**Problem description**
Give back, exactly and with nothing added, the lines that run from the one containing "def execQueryPlate (s" to the final line below.

**Stored data**
● ● ● ●
-- ==== Sys2Proof/Machine/Plates.lean ====
section
/-! DEFINITION. The commands of the Plate Plan (spec 04): LOAD_PLATE, DROP_PLATE, REMAKE_PLATE, QUERY_PLATE. -/

namespace Sys2Proof.Machine

/-- The keys whose demand a record holds: those of its tiles in a demanding state, and none otherwise (R56, R66). -/
def PlateRecord.demandKeys (r : PlateRecord) : List PageIx := if r.state.demands then r.load.keys else []

/-- The record a load leaves: PLANNED with the loaded fields, the engine's fields absent, pass kept (R62, R63). -/
def PlateRecord.loaded (r : PlateRecord) (x : PlateLoad) : PlateRecord :=
  { state := .planned, load := x, pass := r.pass }

/-- Loading a FREE record (R62). -/
def State.loadFree (s : State) (p : Slot) (x : PlateLoad) : State :=
  ((s.setPlate p ((s.plate p).loaded x)).offerDemand [] x.keys).evaluate p

/-- Replacing a loaded record (R63). -/
def State.replacePlate (s : State) (p : Slot) (x : PlateLoad) : State :=
  let r := s.plate p
  let s1 := s.leaveReady p
  let s2 := s1.offerDemand r.demandKeys x.keys
  (s2.setPlate p (r.loaded x)).evaluate p

/-- LOAD_PLATE of a slot (R62). -/
def runLoadPlate (p : Slot) (x : PlateLoad) (s : State) : State × Answer :=
  if (s.plate p).state.inFlight then refuse s .isProtected
  else if (s.profile x.profile).present = false then refuse s .profileAbsent
  else if (s.plate p).state = .free then carryOut (s.loadFree p x)
  else carryOut (s.replacePlate p x)

/-- LOAD_PLATE (R60 to R63). -/
def execLoadPlate (s : State) : Host.Outcome State Fault Refusal :=
  taking 0x20 (fun args s =>
    checked (plateFields args) s (runLoadPlate (slotOperand args) (plateOperand args) s)) s

/-- A record leaves the list or the queue it stands in (R68); a DRAINING line is tested (R107) right at the removal, so
before the reports of the demand's removal (log 28). -/
def State.takeOut (s : State) (p : Slot) : State :=
  match (s.plate p).state, (s.plate p).line with
  | .ready, _ => s.leaveReady p
  | .queued, some l => (s.leaveQueue l p).drainTest l
  | _, _ => s

/-- The effect of DROP_PLATE (R68): the demand is removed, the fields take the values of R58, pass is kept. -/
def State.dropPlate (s : State) (p : Slot) : State :=
  ((s.takeOut p).offerDemand (s.plate p).demandKeys []).setPlate p { pass := (s.plate p).pass }

/-- DROP_PLATE of a slot (R68). -/
def runDropPlate (p : Slot) (s : State) : State × Answer :=
  match (s.plate p).state with
  | .free => refuse s .notLoaded
  | .exposing => refuse s .isProtected
  | .exposed => refuse s .isProtected
  | .queued => carryOut (s.dropPlate p)
  | .ready => carryOut (s.dropPlate p)
  | .planned => carryOut (s.dropPlate p)
  | .delivered => carryOut (s.dropPlate p)
  | .obsolete => carryOut (s.dropPlate p)
  | .spoiled => carryOut (s.dropPlate p)

/-- DROP_PLATE (R68). -/
def execDropPlate (s : State) : Host.Outcome State Fault Refusal :=
  taking 0x21 (fun args s => checked (slotFields args) s (runDropPlate (slotOperand args) s)) s

/-- REMAKE_PLATE of a slot (R69). -/
def runRemakePlate (p : Slot) (s : State) : State × Answer :=
  match (s.plate p).state with
  | .delivered => carryOut ((s.offerDemand [] (s.plate p).load.keys).remake p)
  | .obsolete => carryOut (s.remake p)
  | .spoiled => carryOut (s.remake p)
  | .free => refuse s .wrongState
  | .planned => refuse s .wrongState
  | .ready => refuse s .wrongState
  | .queued => refuse s .wrongState
  | .exposing => refuse s .wrongState
  | .exposed => refuse s .wrongState

/-- REMAKE_PLATE (R69). -/
def execRemakePlate (s : State) : Host.Outcome State Fault Refusal :=
  taking 0x22 (fun args s => checked (slotFields args) s (runRemakePlate (slotOperand args) s)) s

/-- QUERY_PLATE (R78). -/
def execQueryPlate (s : State) : Host.Outcome State Fault Refusal :=
  taking 0x23 (fun args s => checked (slotFields args) s (answer s (s.plate (slotOperand args)).encode)) s

end Sys2Proof.Machine
end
● ● ● ●
**Output below**
def execQueryPlate (s : State) : Host.Outcome State Fault Refusal :=
  taking 0x23 (fun args s => checked (slotFields args) s (answer s (s.plate (slotOperand args)).encode)) s

end Sys2Proof.Machine
end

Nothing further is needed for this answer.